> What is being asked
Pull each line with the string "first" from the entries.

⁂

-- ==== Sys2Proof/WellFormed.lean ====
section
/-! DEFINITION. Which modes each parameter may have (30_encoding.md R51, R54 to R56): a read parameter 0, 1 or 2; a
write parameter 0 or 2. An ill-formed instruction still decodes; it faults when the parameter is resolved. -/

namespace Sys2Proof

/-- R53: a read parameter has mode 0, 1 or 2. -/
def Mode.legalRead : Mode → Bool
  | .position => true
  | .immediate => true
  | .relative => true
  | .undefined _ => false

/-- R54: a write parameter has mode 0 or 2. -/
def Mode.legalWrite : Mode → Bool
  | .position => true
  | .immediate => false
  | .relative => true
  | .undefined _ => false

/-- The modes are those the opcode map allows (R56), each parameter in the role R55 gives it. -/
def Instr.wellFormed : Instr → Bool
  | .add m1 m2 m3 => m1.legalRead && m2.legalRead && m3.legalWrite
  | .mul m1 m2 m3 => m1.legalRead && m2.legalRead && m3.legalWrite
  | .inp m1 => m1.legalWrite
  | .out m1 => m1.legalRead
  | .jt m1 m2 => m1.legalRead && m2.legalRead
  | .jf m1 m2 => m1.legalRead && m2.legalRead
  | .lt m1 m2 m3 => m1.legalRead && m2.legalRead && m3.legalWrite
  | .eq m1 m2 m3 => m1.legalRead && m2.legalRead && m3.legalWrite
  | .arb m1 => m1.legalRead
  | .hlt => true

end Sys2Proof
end

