/-- The outcome is this refusal. -/
def refuses {α : Type} (o : Host.Outcome α Fault Refusal) (r : Refusal) : Bool :=
  match o with
  | .next _ => false
  | .fault _ => false
  | .refused q => decide (q = r)

/-- One step faults, with this record (kind, code, pc, word, param, value). -/
def faultsWith (s : State) (kind : FaultKind) (code : Nat) (pc : Nat) (word : Option Int) (param : Option ParamIndex)
    (value : Int) : Bool :=
  nextIs (step s) (fun t => decide (t.state = .faulted) && decide (t.busy = false) &&
    decide (t.fault = some ⟨kind, code, BitVec.ofNat 64 pc, word.map wrap64, param, some value⟩))

/-- One step goes on `Running`, at this pc. -/
def goesOn (s : State) (pc : Nat) (p : State → Bool) : Bool :=
  nextIs (step s) (fun t => decide (t.state = .running) && decide (t.pc = BitVec.ofNat 64 pc) && p t)

def cellIs (t : State) (a : Nat) (v : Int) : Bool := decide (t.mem.read a = wrap64 v)

/-! ## Well-formedness: each check refuses an ill-formed term -/

theorem test_wf_accepts : (Instr.add .immediate .relative .position).wellFormed = true := by decide
theorem test_wf_add_p1 : (Instr.add (.undefined 0) .position .position).wellFormed = false := by decide
theorem test_wf_add_p2 : (Instr.add .position (.undefined 6) .position).wellFormed = false := by decide
theorem test_wf_add_p3 : (Instr.add .position .position .immediate).wellFormed = false := by decide
theorem test_wf_mul_p3 : (Instr.mul .position .position (.undefined 0)).wellFormed = false := by decide
theorem test_wf_inp : (Instr.inp .immediate).wellFormed = false := by decide
theorem test_wf_out : (Instr.out (.undefined 0)).wellFormed = false := by decide
theorem test_wf_jt : (Instr.jt .immediate (.undefined 0)).wellFormed = false := by decide
theorem test_wf_jf : (Instr.jf (.undefined 1) .immediate).wellFormed = false := by decide
theorem test_wf_lt : (Instr.lt .immediate .immediate .immediate).wellFormed = false := by decide
theorem test_wf_eq : (Instr.eq .relative (.undefined 2) .relative).wellFormed = false := by decide
theorem test_wf_arb : (Instr.arb (.undefined 3)).wellFormed = false := by decide

/-! ## Decoding words written out from `w = op + 100*m1 + 1000*m2 + 10000*m3` (R47, R59) and V80 to V100 -/

theorem test_decode_add : decode 21101#64 = .ok (.add .immediate .immediate .relative) := by decide -- V82
theorem test_decode_add_undefined : decode 301#64 = .ok (.add (.undefined 0) .position .position) := by decide -- V95
theorem test_decode_mul : decode 1002#64 = .ok (.mul .position .immediate .position) := by decide -- V81
theorem test_decode_in : decode 203#64 = .ok (.inp .relative) := by decide -- V87
theorem test_decode_out : decode 11104#64 = .ok (.out .immediate) := by decide -- V88
theorem test_decode_jt : decode 2105#64 = .ok (.jt .immediate .relative) := by decide -- V90
theorem test_decode_jf : decode 1006#64 = .ok (.jf .position .immediate) := by decide -- P4
theorem test_decode_lt : decode 22207#64 = .ok (.lt .relative .relative .relative) := by decide -- V84
theorem test_decode_eq : decode 1008#64 = .ok (.eq .position .immediate .position) := by decide -- P4
theorem test_decode_arb : decode 209#64 = .ok (.arb .relative) := by decide -- V92
theorem test_decode_hlt : decode 10099#64 = .ok .hlt := by decide -- V94
theorem test_decode_98 : decode 98#64 = .error (.unknownOpcode 98) := by decide -- V98
theorem test_decode_negative : decode (BitVec.ofInt 64 (-1)) = .error .negativeWord := by decide -- V100
theorem test_encode_add : encode (.add .immediate .immediate .relative) = 21101#64 := by decide -- V82
theorem test_encode_jt : encode (.jt .immediate .relative) = 2105#64 := by decide -- V90
theorem test_encode_cells :
    encodeCells (.out .immediate) [BitVec.ofInt 64 (-7)] = some [104#64, BitVec.ofInt 64 (-7)] := by decide -- V17
/-- The first cell of a table word holds the instruction word; here ADD with a fourth cell of 5 (R46, V82). -/
theorem test_table_word : decodeTableWord 256 (21101 + 5 * 2 ^ 192) =
    some (.add .immediate .immediate .relative) := by decide
/-- From reset a placed table word runs as the first instruction: `1,0,0,0` stores 2 into cell 0 (V1). -/
theorem test_placed_word_runs : goesOn (State.reset.withFetchWord 8 1) 4 (cellIs · 0 2) = true := by decide

/-! ## One step of each instruction -/

theorem test_add_reads_before_writing : -- V1
    goesOn (begun [1, 0, 0, 0, 99]) 4 (fun t => cellIs t 0 2 && decide (t.mem.extent = 5) && decide (t.steps = 1)) =
      true := by decide
theorem test_add_overflow : -- V5
    faultsWith (begun [1101, 9223372036854775807, 1, 0, 99]) .arithmeticOverflow 5 0 (some 1101) none
      9223372036854775808 = true := by decide
theorem test_mul_position : -- V3
    goesOn (begun [2, 4, 4, 5, 99, 0]) 4 (cellIs · 5 9801) = true := by decide
theorem test_mul_wraps : -- V8w
    goesOn (midRun wrapping [1102, -1, -9223372036854775808, 0, 99] 0 0 []) 4 (cellIs · 0 (-9223372036854775808)) =
      true := by decide
theorem test_in_writes_own_parameter : -- V16
    goesOn (midRun Config.reference [3, 1, 99] 0 0 [77]) 2 (fun t => cellIs t 1 77 && cellIs t 0 3 &&
      decide (t.iq = [])) = true := by decide
theorem test_in_suspends : -- V13
    nextIs (step (begun [3, 0, 99])) (fun t => decide (t.state = .awaitingInput) && decide (t.pc = 0#64) &&
      decide (t.busy = false) && decide (t.steps = 0) && decide (t.replies = [.ok])) = true := by decide
theorem test_out_relative : -- V19
    goesOn (begun [204, 0, 99]) 2 (fun t => decide (t.oq = [204#64])) = true := by decide
theorem test_out_beyond_extent : -- V18
    goesOn (begun [4, 10, 99]) 2 (fun t => decide (t.oq = [0#64]) && decide (t.mem.extent = 11)) = true := by decide
theorem test_jt_indirect : -- V26
    goesOn (begun [105, 1, 7, 99, 104, 9, 99, 4]) 4 (fun t => decide (t.oq = [])) = true := by decide
theorem test_jt_not_taken_reads_target : -- V29
    goesOn (begun [5, 4, 20, 99, 0]) 3 (fun t => decide (t.mem.extent = 21)) = true := by decide
theorem test_jf_taken : -- V22
    goesOn (begun [1106, 0, 7, 104, 0, 99, 0, 104, 1, 99]) 7 (fun _ => true) = true := by decide
theorem test_jf_negative_condition_falls_through : -- V23
    goesOn (begun [1106, -3, 7, 104, 0, 99, 0, 104, 1, 99]) 3 (fun _ => true) = true := by decide
theorem test_lt_is_signed : -- V32
    goesOn (begun [1107, -9223372036854775808, 9223372036854775807, 5, 99, 7]) 4 (cellIs · 5 1) = true := by decide
theorem test_lt_equal_is_zero : -- V31
    goesOn (begun [1107, 5, 5, 5, 99, 7]) 4 (cellIs · 5 0) = true := by decide
theorem test_eq_own_word : -- V35
    goesOn (begun [8, 0, 0, 0, 99]) 4 (cellIs · 0 1) = true := by decide
theorem test_eq_unequal : -- V34
    goesOn (begun [1108, 8, 9, 5, 99, 7]) 4 (cellIs · 5 0) = true := by decide
theorem test_arb_uses_old_base : -- V43
    goesOn (begun [209, 3, 99, 7]) 2 (fun t => decide (t.rb = 7#64)) = true := by decide
theorem test_arb_adds_to_base : -- V40, its second instruction
    goesOn (midRun Config.reference [109, 2000, 109, 19, 204, -34, 99] 2 2000 []) 4
      (fun t => decide (t.rb = 2019#64)) = true := by decide
theorem test_hlt_keeps_pc : -- V47
    nextIs (step (begun [10099])) (fun t => decide (t.state = .halted) && decide (t.pc = 0#64) &&
      decide (t.busy = false) && decide (t.steps = 0) && decide (t.replies = [.ok])) = true := by decide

⁂

> Solution to this exercise
/-- The first cell of a table word holds the instruction word; here ADD with a fourth cell of 5 (R46, V82). -/
/-- From reset a placed table word runs as the first instruction: `1,0,0,0` stores 2 into cell 0 (V1). -/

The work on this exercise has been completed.